電気を貯め、繰り返し使用できる充電装置のことを蓄電池と呼び、充電池などと呼ばれることもあります。

基本的な仕組みとしては、プラス極とマイナス極、電解液で構成されていて、電子がこれらの極の間を移動することで電流が生じ、充電と放電が可能になります。

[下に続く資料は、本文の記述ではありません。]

-- ==== Sys2Proof/Machine/RestartOps.lean ====
section
/-! DEFINITION. Restart triggers, the restart-cause record, what each restart kind drops and keeps, and the Pocket's records at boot (R326, R334-R345, R364-R369). -/

namespace Sys2Proof.Machine

/-- Change the restart unit. -/
def setRst (s : State) (f : RestartSt → RestartSt) : State := { s with rst := f s.rst }

/-! ### The restart-cause record (R344) -/

/-- Its 64 bytes. -/
def causeBytes (r : RestartSt) : List Byte :=
  let b (v : Bool) (k : Nat) : Nat := if v then 2 ^ k else 0
  let body := leBytes 1 r.cause ++ leBytes 1 r.kind ++ leBytes 1 r.origin ++ leBytes 1 (b r.flushed 0 + b r.degraded 1 + b r.parkAll 2 + b r.vbatLow 3) ++
    leBytes 1 r.isl ++ [0, 0, 0] ++ leBytes 8 r.t0Trigger ++ leBytes 6 r.keepTime ++ leBytes 2 r.flushUs ++ leBytes 4 r.count ++
    leBytes 1 r.prevCause ++ leBytes 1 r.prevKind ++ List.replicate 30 0
  body ++ leBytes 4 (crc32c body).toNat

/-- Whether the header passes its check (R367). -/
def headerOk (s : State) : Bool :=
  let m := s.pocket.mem
  fld (mreads m 0 4) 0 4 == 0x544B4350 && fld (mreads m 4 2) 0 2 == 1 && mreads m 0xFC 4 == pocketCrc m

/-- The header's restart fields (R367). -/
def restartHeader (r : RestartSt) : List (Nat × List Byte) :=
  [(0x01C, leBytes 4 r.count ++ leBytes 4 r.coldCount ++ ((r.warm ++ [0, 0, 0]).take 3).flatMap (leBytes 4))]

/-- Write the record, and with it the header's counters while the header is sound: a restart does not repair a bad one (R344, R367). -/
def putCause (s : State) : State :=
  let r := s.rst
  let s := setPocket s (fun p => { p with mem := mwrites p.mem 0x140 (causeBytes r) })
  if headerOk s then pocketHeader s (restartHeader r) else s

/-- ORIGIN of a trigger now (R344). -/
def originNow (s : State) : Nat :=
  match s.mode.cur with
  | .update => s.mode.origin.num
  | .boot | .resume | .keep => s.rst.origin
  | m => m.num

/-- Three warm restarts within 60 s of keep ticks (R352, R367). -/
def warmThird (l : List Nat) : Bool :=
  match l with
  | [a, _, c] => let d := (a + 2 ^ 32 - c) % 2 ^ 32; decide (d ≤ 60 * 32768)
  | _ => false

/-- Latch cause, kind, island and instants of a restart (R344, R352). -/
def latchRestart (s : State) (kind cause isl origin : Nat) : State :=
  let tick := keepTick s
  let warm := if kind = 1 then (tick % 2 ^ 32 :: s.rst.warm).take 3 else s.rst.warm
  let s := setRst s (fun r => { r with
    kind := kind, cause := cause, isl := isl, started := false, recovered := false, origin := origin, t0Trigger := s.t0, keepTime := tick, warm := warm
    flushed := r.flushed && decide (kind = 2), flushUs := if kind = 2 then r.flushUs else 0, degraded := false
    parkAll := decide (kind = 1) && warmThird warm, prevCause := r.cause, prevKind := r.kind
    count := if kind = 3 then 0 else (r.count + 1) % 2 ^ 32, coldCount := if kind = 3 then (r.coldCount + 1) % 2 ^ 32 else r.coldCount })
  putCause { s with host := { s.host with lastKind := kind } }

/-- Publish and record a restart: SYS points 1 and 2, the event with the trigger it came from, PARK_ALL. -/
def tellRestart (s : State) (trigger : Nat) : State :=
  let r := s.rst
  let s := sysPoint (sysPoint s 1 r.count) 2 r.kind
  let s := note s Ev.restart 0x50 r.isl 0 [r.cause, r.kind, r.origin, trigger, r.t0Trigger]
  if r.parkAll then note s Ev.parkAll 0x50 0 0 [r.cause] else s

/-! ### Keep and cold restarts: what outlives them (R345, R364, R541) -/

/-- The Deck written to flash last. -/
def newestFlash (s : State) (ok : Nat → Bool) : Option (Nat × FlashDeck) :=
  (s.deck.flash.filter (fun e => ok e.1)).foldl (fun (a : Option (Nat × FlashDeck)) e =>
    match a with | none => some e | some x => if x.2.order < e.2.order then some e else a) none

/-- Whether a loaded program differs from the flash Deck's: an exchange that a Deck from flash would lose (R161). -/
def exchUnsaved (s : State) : Bool :=
  match newestFlash s (fun _ => true) with
  | some f => s.deck.loaded.any (fun e => e.1 / 65536 == 3 && tget [] f.2.imgs e.1 != e.2.bytes)
  | none => false

/-- An FW_UPDATE that has not marked its bank leaves it without a valid mark (R551). -/
def dropFwWrite (f : FwSt) : FwSt :=
  match f.writing with | some j => { f with writing := none, valid := tdel f.valid j.slot } | none => f

/-- The device in M1 BOOT after a loss of power or a cold trigger: what flash, the keep die, the field and the supplies hold stays, all else is as after reset. -/
def powerBase (s : State) (tick : Nat) : State :=
  let z := State.reset
  let ch := s.io.ch.map (fun e => (e.1, ({ raw := e.2.raw } : ChSt)))
  let un := s.recd.ring.filter (fun x => !x.committed)
  let en := s.io.enc.map (fun e => (e.1, ({ a := e.2.a, b := e.2.b, z := e.2.z } : EncSt)))
  let b := { z with
    clock := { refclk := s.clock.refclk }
    deck := { flash := s.deck.flash, slot := s.deck.slot }
    fw := { dropFwWrite s.fw with swapAt := none }
    recd := { s.recd with ring := [], challenge := none, clearing := none, anchorDue := some 5, authFails := [], lockedUntil := 0 }
    pocket := { mem := s.pocket.mem, txseq := s.pocket.txseq, tick0 := tick }
    rst := { s.rst with
      stage := 2, tr := none, lowAt := none, hotLog := [], lostSets := s.params.unsaved, exchLost := exchUnsaved s, dramLost := true
      lostRange := if un.isEmpty then s.rst.lostRange else some ((s.recd.committedSeq + 1).toNat, (s.recd.next - 1).toNat, un.length)
      badStreams := [], atLeast := 0, pocketErrs := [] }
    nodes := s.nodes.map (fun e => (e.1, ({ powered := e.2.powered, configured := false, linked := false } : NodeSt)))
    io := { ch := ch, enc := en }
    eth := s.eth.map (fun e => (e.1, ({ up := e.2.up, speed := e.2.speed } : EthSt)))
    ridge := { z.ridge with record := s.ridge.record, estop := { aHigh := s.ridge.estop.aHigh, bHigh := s.ridge.estop.bHigh, errHigh := s.ridge.estop.errHigh } }
    twin := { heard := [none, none], down := s.twin.down }
    host := { lastKind := s.rst.kind }
    outbox := s.outbox, freeCtr := s.freeCtr, pending := s.pending }
  sysPoint b 0 1

/-- A cold restart begins (R364). -/
def coldRestart (s : State) (cause isl origin trigger : Nat) : State :=
  let s := latchRestart s 3 cause isl origin
  tellRestart (powerBase s (keepTick s)) trigger

/-- A keep boot begins again from the Pocket (R343). -/
def keepAgain (s : State) (cause isl : Nat) : State :=
  let s := latchRestart s 2 cause isl s.rst.origin
  tellRestart (powerBase s (keepTick s)) cause

/-! ### Warm restarts (R345, R349) -/

/-- What a warm trigger ends at once: releases, forces, jobs, tunes, an exchange, links and heartbeats, and the Pocket's transaction. -/
def warmStop (s : State) : State :=
  let s := endForces s s.t0 (fun _ => true)
  -- releases end without apply; the queues are empty after the boot
  let s := { s with
    sched := { s.sched with engines := s.sched.engines.map (fun (e : Nat × EngineSt) => (e.1, { e.2 with queue := [], running := none, preempted := none, waiting := false, role := 0, natQueue := [] })), trigs := [], move := none }
    loops := s.loops.map (fun (e : Nat × LoopSt) => (e.1, { e.2 with rel := none, nextRel := none, begun := false, tune := none, result := none, tuneOff := 0 }))
    loopEng := s.loopEng.map (fun (e : Nat × LoopEng) => (e.1, { e.2 with running := none, inLaw := false })) }
  let s := match s.sched.exch with
    | some x =>
      let rep : ExchRep := { slot := x.slot, status := 0x0205, oldGen := (prog s x.slot).gen, newGen := x.newGen, flags := if x.revert then 2 else 0 }
      let s := if x.ended.isSome then s else note s Ev.exchange 0x42 x.slot 0 [0x0205, rep.oldGen, rep.newGen]
      { s with sched := { s.sched with exch := none, reports := if x.ended.isSome then s.sched.reports else tset s.sched.reports x.slot rep } }
    | none => s
  -- the committed journal transaction completes; the others are dropped (R335)
  let s := setPocket s (fun p =>
    match p.active with
    | some t => { p with mem := mwrites (t.entries.foldl (fun m e => mwrites m e.1 e.2) p.mem) journalAt (leBytes 4 0), active := none, queue := [], txns := (p.txns + 1) % 2 ^ 32 }
    | none => { p with queue := [] })
  let s := (tkeys s.acq).foldl (fun s u => acqClose s u s.t0 4) s
  let s := (s.thatch.tight.map (·.point)).foldl endTight s
  let out : Outage := { start := s.t0, stop := none, kind := 0 }
  let s := { s with
    thatch := { s.thatch with outages := (s.thatch.outages ++ [out]).drop (s.thatch.outages.length + 1 - 64) }
    nodes := [0, 1, 2, 3].foldl (fun t n => tmod {} t n (fun d => { d with linked := false })) s.nodes
    eth := s.eth.map (fun e => (e.1, { e.2 with queues := [] }))
    deck := { s.deck with validating := none, committing := none, saving := none, loading := none, stagedOk := false, staged := tdel s.deck.staged (imgKey 1 0) }
    fw := dropFwWrite s.fw
    motion := { s.motion with pf := s.motion.pf.map (fun e => (e.1, { e.2 with maint := none, running := none })) }
    ridge := { s.ridge with proof := none, proofLeft := [] }
    cv := { s.cv with units := [] }
    recd := { s.recd with clearing := none }
    lines := s.lines.map (fun e => (e.1, { e.2 with calib := none }))
    mode := { s.mode with pend := none }
    twin := { s.twin with wasPaired := s.twin.st == 2 || s.twin.st == 3 || s.twin.st == 5, exchAt := none, exch := none, instants := [], ours := [], theirs := [], nextProof := none, st := 0, p0 := none, reply := none, swap := none, waitFrom := none, standbyDrives := false, proof := [], proofStage := 0 }
    host := { s.host with ready := false, holds := [], throttled := false, restartReq := [] } }
  irq s 21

そして、どのような金属・電解液が用いられているのかでスペックが異なり、使用用途にも違いが見られます。それらのなかで、家庭用蓄電池の数倍~数十倍以上もの容量を備えているものが一般的に産業用蓄電池と呼ばれています。

気になる「産業用蓄電池」の寿命

容量が大きくなったとはいえ、産業用蓄電池にも寿命はあります。あくまで目安になりますが、以下から種類別の産業用蓄電池の寿命を説明します。

蓄電池の寿命の考え方

まず、蓄電池の寿命の考え方ですが、押さえておきたい基本があります。私たちの生活のなかで一番身近な蓄電池と言えば、スマートフォンのバッテリーがイメージしやすいと思いますが、多くの人が使い続けるうちに電池の持ちが悪くなったと感じると思います。

スマートフォンでも産業用蓄電池でも基本的には同じで、産業用蓄電池はスマートフォンのバッテリーより高性能で、劣化が進まないような設定が施されていますが、日々使用することで劣化し、持ちが悪くなっていきます。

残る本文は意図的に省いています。